● **WORK REQUIRED**:
Lines holding the word "with" are the ones to copy from the data below.

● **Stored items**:

/-- Who made a capture (R165). -/
inductive CaptureSource
  | trgA
  | trgB
  | request
  deriving DecidableEq, Repr

/-- A capture record (R165). -/
structure CaptureRec where
  source      : CaptureSource
  mode        : EngineState
  runKind     : RunKind
  stepCounter : Count32
  depth       : Nat
  place       : Option RunPlace
  surveyLane  : Option Lane
  deriving DecidableEq, Repr

/-- The trigger and capture unit (R167). -/
structure Trigger where
  trgA     : TrigCfg
  trgB     : TrigCfg
  latest   : Option CaptureRec
  previous : Option CaptureRec
  deriving DecidableEq, Repr

/-! ## Host link (11) -/

/-- A full reset's start-up in progress, with its reference ticks left, or the part operating
(R176). -/
inductive Power
  | startUp (left : Nat)
  | operating
  deriving DecidableEq, Repr

/-- The link speed (R176). -/
inductive Baud
  | b115200
  | b460800
  | b921600
  | b3000000
  deriving DecidableEq, Repr

/-- The receive framer: hunting, or in a frame with the bytes received after the start byte and the
reference ticks since the last byte (R169). -/
inductive Framer
  | hunting
  | inFrame (bytes : List Byte) (gap : Nat)
  deriving DecidableEq, Repr

/-- The host link (R176). The oldest request is the one the command unit serves next or is serving;
the oldest outbound frame is the one being sent. -/
structure Link where
  power      : Power
  baud       : Baud
  framer     : Framer
  requests   : List LinkFrame
  outbound   : List LinkFrame
  noticeMask : BitVec 16
  linkError  : Bool
  noticeLost : Bool
  deriving DecidableEq, Repr

/-! ## The whole part -/

/-- The state of the K24, and the queue of the commands that wait, first in, first out. -/
structure State where
  pending  : List Instr
  link     : Link
  store    : Store
  timing   : Timing
  rotation : RotationUnit
  engine   : Engine
  output   : Output
  checker  : Checker
  survey   : Survey
  trigger  : Trigger
  deriving DecidableEq, Repr

/-- The reasons a step can stop: the spec gives the block none (every request is answered, and an
event that cannot occur leaves the state as it is), so there is no constructor. -/
inductive Fault
  deriving DecidableEq, Repr

/-- The rejections of a step. -/
inductive Refusal
  /-- Raised by `exec` for a row that has no meaning yet, by name; safe. No row is left so. -/
  | notModelled (mnemonic : String)
  deriving DecidableEq, Repr

/-! ## Values after a full reset -/

/-- R17. -/
def Output.reset : Output :=
  { staging := Vector.replicate 24 .z
    applied := Vector.replicate 24 .z
    bankA := ⟨.latched, false, false⟩
    bankB := ⟨.latched, false, false⟩
    bankC := ⟨.latched, false, false⟩
    idlePolicy := .release }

● **SOLVED EXERCISE**:
/-- A full reset's start-up in progress, with its reference ticks left, or the part operating
/-- The receive framer: hunting, or in a frame with the bytes received after the start byte and the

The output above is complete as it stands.